(Information supplied Opens)
/-- Settles O42: the two cases of the keypad, each an update of one part. -/
theorem keyWaitTakesTheLowestKey : Obligations.KeyWaitTakesTheLowestKey := fun x s =>
  ⟨fun k hon hmin => ⟨_, execLdVxK_of_lowest x hon hmin, by rw [getV_setV_self, ofNat_key_toNat], changesOnly_setV s x _⟩,
    fun hoff => ⟨_, execLdVxK_of_none x hoff, rfl, changesOnly_pc s _⟩⟩

/-! ### Waiting for any number of steps -/

/-- The timers are no part of the keypad. -/
@[simp] theorem epilogue_iterate_key (s : State) (n : Nat) : (State.epilogue^[n] s).key = s.key := by
  induction n with
  | zero => rfl
  | succ n ih => rw [Function.iterate_succ_apply', epilogue_key, ih]

/-- With no key pressed, a key wait puts back the `PC` the step advanced, and the step is its epilogue (R101). -/
theorem step_of_keyWait_none {s : State} {w : Word} {x : Nibble} (hw : fetch s = .ok w) (hi : decodeWord w = .ldVxK x)
    (hoff : ∀ j : Fin 16, s.key[j.val] = false) : step s = .next s.epilogue := by
  have hback : { s.advancePc with pc := s.advancePc.pc - 2#16 } = s := by
    rw [advancePc_pc, BitVec.add_sub_cancel]; rfl
  have he : exec (.ldVxK x) s.advancePc = _ := execLdVxK_of_none x hoff
  rw [hback] at he
  exact step_of_decode hw hi he

/-- Setting a key where none is pressed makes it the lowest one (10_state.md R26). -/
theorem hostSetKey_lowest {s : State} (k : Fin 16) (hoff : ∀ j : Fin 16, s.key[j.val] = false) :
    (hostSetKey k true s).key[k.val] = true ∧ ∀ j : Fin 16, j.val < k.val → (hostSetKey k true s).key[j.val] = false := by
  refine ⟨by simp [hostSetKey], fun j hj => ?_⟩
  have hne : k.val ≠ j.val := by omega
  simp [hostSetKey, hne, hoff]

/-- Once the host presses a key, the step at a key wait takes it and goes on (R101). -/
theorem step_of_keyWait_pressed {s : State} {w : Word} {x : Nibble} (hw : fetch s = .ok w) (hi : decodeWord w = .ldVxK x)
    (hoff : ∀ j : Fin 16, s.key[j.val] = false) (k : Fin 16) :
    ∃ u, step (hostSetKey k true s) = .next u ∧ u.pc = s.pc + 2#16 ∧ (u.getV x).toNat = k.val := by
  have hw' : fetch (hostSetKey k true s) = .ok w := (fetch_congr (fun _ => rfl) rfl).trans hw
  obtain ⟨hon, hmin⟩ := hostSetKey_lowest k hoff
  exact ⟨_, step_of_decode hw' hi (execLdVxK_of_lowest x hon hmin), rfl,
    by rw [epilogue_getV, getV_setV_self, ofNat_key_toNat]⟩

/-- Settles O43: with no key pressed each step is the epilogue alone, which leaves the wait and the keypad as they were; after
a press the wait takes the key. -/
theorem keyWaitRepeatsUntilAKeyIsPressed : Obligations.KeyWaitRepeatsUntilAKeyIsPressed := by
  intro s w x hw hi hoff n
  have hfetch (k : Nat) : fetch (State.epilogue^[k] s) = .ok w := (fetch_epilogue_iterate s k).trans hw
  have hkeys (k : Nat) : ∀ j : Fin 16, (State.epilogue^[k] s).key[j.val] = false := by simpa using hoff
  have hidle : ∀ k, step (State.epilogue^[k] s) = .next (State.epilogue^[k] s).epilogue := fun k =>
    step_of_keyWait_none (hfetch k) hi (hkeys k)
  refine ⟨_, run_of_step_eq_epilogue n hidle, hfetch n, epilogue_iterate_pc s n, epilogue_iterate_dt s n,
    epilogue_iterate_st s n, changesOnly_epilogue_iterate s n, fun k => ?_⟩
  rw [← epilogue_iterate_pc s n]
  exact step_of_keyWait_pressed (hfetch n) hi (hkeys n) k

end Sys2Proof.Machine

/-! ## 48_draw.md R102 to R109: the screen clear and the sprite draw. -/

namespace Sys2Proof.Machine

/-! ### The clear (R102) -/

/-- Every word 0??0 is the clear, with its bits 11..4 ignored (R102; 30_encoding.md R52). -/
theorem decodeWord_of_F00F_eq_zero {w : Word} (h : w &&& 0xF00F#16 = 0x0000#16) : decodeWord w = .cls (fieldMid w) := by
  obtain ⟨hop, hn⟩ := fields_eq_of_F00F h
  have hof : (Instr.cls (fieldMid w)).IsOf (packZ (fieldMid w) (fieldN w)) := ⟨rfl, by rw [hn]; rfl⟩
  rw [packZ_fields w hop] at hof
  exact hof.decodeWord_eq

/-- Settles O44: the clear is one update of the framebuffer, and 0x00E0 is one of its words. -/
theorem clearTurnsEveryPixelOff : Obligations.ClearTurnsEveryPixelOff := by
  refine ⟨fun w h => ⟨_, decodeWord_of_F00F_eq_zero h⟩, fun ign s => ⟨_, rfl, read_blank, rfl, ?_⟩, fun s hhi hlo => ?_⟩
  · exact instructionsWriteOnlyTheirParts (.cls ign) s _ rfl
  · have hw : composeWord 0x00#8 0xE0#8 &&& 0xF00F#16 = 0x0000#16 := by decide
    exact ⟨_, step_of_decode (fetch_of_read s _ _ hhi hlo) (decodeWord_of_F00F_eq_zero hw) rfl, rfl, read_blank⟩

/-! ### The draw (R104 to R107) -/

/-- The byte of a flag is 1 exactly when the flag is raised. -/
theorem flagByte_eq_one_iff (c : Bool) : flagByte c = 1#8 ↔ c = true := by cases c <;> decide

/-- The byte of a flag is 1 or 0 (R106). -/
theorem flagByte_eq_one_or (c : Bool) : flagByte c = 1#8 ∨ flagByte c = 0#8 := by cases c <;> decide

/-- A scan that starts without a collision reports one exactly where a pixel it flips was on (R106). -/
theorem Flipped.hit_iff {C : Fin 32 → Fin 64 → Prop} {f : Frame} {sc : Scan} (h : Flipped C { fb := f, hit := false } sc) :
    sc.hit = true ↔ ∃ y x, C y x ∧ f.read y x = true := by simpa using h.hit

/-- Settles O45: what the scan flipped and whether it collided, with the collision written to `VF` last. -/
theorem drawFlipsThePixelsUnderTheSprite : Obligations.DrawFlipsThePixelsUnderTheSprite := by
  intro x y n s hdef
  obtain ⟨sc, he, hsc⟩ := execDrw_ok x y n s hdef
  refine ⟨_, he, hsc.on, hsc.off, fun hon => ?_, fun hoff => ?_, execDrw_changesOnly he⟩
  · rw [getV_setV_self, hsc.hit_iff.mpr hon]; rfl
  · have hmiss : sc.hit = false := Bool.eq_false_iff.mpr fun hhit => by
      obtain ⟨py, px, hc, hon⟩ := hsc.hit_iff.mp hhit
      cases (hoff py px hc).symm.trans hon
    rw [getV_setV_self, hmiss]; rfl

/-! ### Drawing twice (R109) -/

/-- A draw completes only if each of its sprite rows is defined (R108). -/
theorem rowDefined_of_execDrw_next {x y n : Nibble} {s t : State} (h : execDrw x y n s = .next t) :
    ∀ r, r < n.toNat → rowDefined s y r :=
  (drw_defined_or x y n s).resolve_right fun ⟨f, hundef⟩ => by cases (execDrw_fault x y n s f hundef).symm.trans h

section SameSprite
variable {s u : State} {y : Nibble}

/-- Whether a sprite row is defined depends on `I`, the vertical origin and the sprite bytes alone (R108). -/
theorem rowDefined_congr (hi : u.i = s.i) (hy : u.getV y = s.getV y) (hm : ∀ a, u.mem.read a = s.mem.read a) (r : Nat) :
    rowDefined u y r ↔ rowDefined s y r := by rw [rowDefined, rowDefined, hi, hy, hm]

/-- The pixels under a sprite depend on `I`, the origin and the sprite bytes alone (R104, R105). -/
theorem underSprite_congr {x : Nibble} (n : Nibble) (hi : u.i = s.i) (hx : u.getV x = s.getV x) (hy : u.getV y = s.getV y)
    (hm : ∀ a, u.mem.read a = s.mem.read a) : underSprite u x y n = underSprite s x y n := by
  funext py px
  simp only [underSprite, hi, hx, hy, hm]

end SameSprite

/-- Flipping the same pixels again restores each of them (R109). -/
theorem Flipped.restores {C : Fin 32 → Fin 64 → Prop} {a b c : Scan} (h : Flipped C a b) {hit : Bool}
    (h' : Flipped C { fb := b.fb, hit := hit } c) : c.fb = a.fb := by
  refine frame_ext _ _ fun y x => ?_
  by_cases hc : C y x
  · rw [h'.on y x hc, h.on y x hc, Bool.not_not]
  · rw [h'.off y x hc, h.off y x hc]

/-- A second scan collides exactly where a pixel was off before the first (R109). -/
theorem Flipped.hit_again_iff {C : Fin 32 → Fin 64 → Prop} {a b c : Scan} (h : Flipped C a b)
    (h' : Flipped C { fb := b.fb, hit := false } c) : c.hit = true ↔ ∃ y x, C y x ∧ a.fb.read y x = false := by
  rw [h'.hit_iff]
  refine exists_congr fun y => exists_congr fun x => and_congr_right fun hc => ?_
  rw [h.on y x hc, Bool.not_eq_true']

/-- Settles O46: the second scan covers the pixels the first one did, over the framebuffer the first one left. -/
theorem drawingTwiceRestoresTheFramebuffer : Obligations.DrawingTwiceRestoresTheFramebuffer := by
  intro x y n s t u h hfb hi hx hy hm
  obtain ⟨sc, rfl, hsc⟩ := execDrw_next h
  have hdef : ∀ r, r < n.toNat → rowDefined u y r := fun r hr =>
    (rowDefined_congr hi hy hm r).mpr (rowDefined_of_execDrw_next h r hr)
  obtain ⟨sc', he, hsc'⟩ := execDrw_ok x y n u hdef
  rw [underSprite_congr n hi hx hy hm, hfb] at hsc'
  refine ⟨_, he, hsc.restores hsc', ?_, ?_⟩
  · rw [getV_setV_self, flagByte_eq_one_iff, hsc.hit_again_iff hsc']
  · rw [getV_setV_self]; exact flagByte_eq_one_or sc'.hit

end Sys2Proof.Machine

/-! ## 60_exceptions.md R112, R114, R118, R126: the epilogue, and when an instruction or a step is undefined. -/

namespace Sys2Proof.Machine

/-- Settles O7: the epilogue is applied to the state the instruction left, and counts the timers alone. -/
theorem epilogueRunsInEveryStep : Obligations.EpilogueRunsInEveryStep := fun s m w hw he =>
  ⟨m.epilogue, step_next s m w hw he, countDown_toNat m.dt, countDown_toNat m.st, changesOnly_epilogue m⟩

/-! ### The condition of each meaning that can be undefined (R112) -/

section Conditions
variable {o : Host.Outcome State Fault Refusal} {f g : Fault}

/-- An outcome that is a fault is that fault alone. -/
theorem fault_iff_of_fault (e : o = .fault f) : o = .fault g ↔ g = f := by
  rw [e, Host.Outcome.fault.injEq, eq_comm]

/-- An outcome that is a next state is no fault. -/
theorem ne_fault_of_next {t : State} (e : o = .next t) : o ≠ .fault g := fun h => by cases e.symm.trans h

/-- A meaning with one undefined condition reports it exactly where it holds. -/
theorem fault_iff_of_fault_or_next {P Q : Prop} {t : State} (h : (P ∧ o = .fault f) ∨ (Q ∧ o = .next t)) (hPQ : ¬ (P ∧ Q)) :
    o = .fault g ↔ P ∧ g = f := by
  obtain ⟨hP, e⟩ | ⟨hQ, e⟩ := h
  · rw [fault_iff_of_fault e, and_iff_right hP]
  · exact iff_of_false (ne_fault_of_next e) fun ⟨hP, _⟩ => hPQ ⟨hP, hQ⟩

/-- A meaning that reads a key reports a key number above 15 (41_conditional_skip.md R69, R70; log 8). -/
theorem fault_iff_of_key_cases {n : Nat} {t : Fin 16 → State}
    (h : (15 < n ∧ o = .fault f) ∨ ∃ j : Fin 16, j.val = n ∧ o = .next (t j)) : o = .fault g ↔ 15 < n ∧ g = f := by
  obtain ⟨hn, e⟩ | ⟨j, hj, e⟩ := h
  · rw [fault_iff_of_fault e, and_iff_right hn]
  · exact iff_of_false (ne_fault_of_next e) fun ⟨hn, _⟩ => by omega

/-- A return reports an empty stack, or an `SP` above the 16 entries (40_control_transfer.md R62; log 11). -/
theorem execRet_fault_iff {s : State} : execRet s = .fault g ↔ (s.sp.toNat = 0 ∧ g = .stackUnderflow (s.pc - 2#16)) ∨
    (16 < s.sp.toNat ∧ g = .stackEntryMissing (s.pc - 2#16)) := by
  obtain ⟨hsp, e⟩ | ⟨hsp, e⟩ | ⟨k, hk, e⟩ := execRet_cases s
  · rw [fault_iff_of_fault e]
    simp [hsp]
  · have hne : s.sp.toNat ≠ 0 := by omega
    rw [fault_iff_of_fault e]
    simp [hsp, hne]
  · refine iff_of_false (ne_fault_of_next e) ?_
    rintro (⟨hsp, -⟩ | ⟨hsp, -⟩) <;> omega

/-- A draw reports its first undefined row and no other (48_draw.md R108; R114). -/
theorem execDrw_fault_iff {x y n : Nibble} {s : State} : execDrw x y n s = .fault g ↔ UndefinedAt s (.drw x y n) g := by
  refine ⟨fun h => ?_, execDrw_fault x y n s g⟩
  obtain hdef | ⟨f, hundef⟩ := drw_defined_or x y n s
  · obtain ⟨sc, e, -⟩ := execDrw_ok x y n s hdef
    exact absurd h (ne_fault_of_next e)
  · rwa [(fault_iff_of_fault (execDrw_fault x y n s f hundef)).mp h]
(Information supplied Closes)
How to complete this task: For this exercise, output exactly the lines above from the line with "rw [e, Host.Outcome.fault.injEq, eq_comm]" to the line with "o = .next t))", counting both, and leave out the rest.

Solution to this exercise:
  rw [e, Host.Outcome.fault.injEq, eq_comm]

/-- An outcome that is a next state is no fault. -/
theorem ne_fault_of_next {t : State} (e : o = .next t) : o ≠ .fault g := fun h => by cases e.symm.trans h

/-- A meaning with one undefined condition reports it exactly where it holds. -/
theorem fault_iff_of_fault_or_next {P Q : Prop} {t : State} (h : (P ∧ o = .fault f) ∨ (Q ∧ o = .next t)) (hPQ : ¬ (P ∧ Q)) :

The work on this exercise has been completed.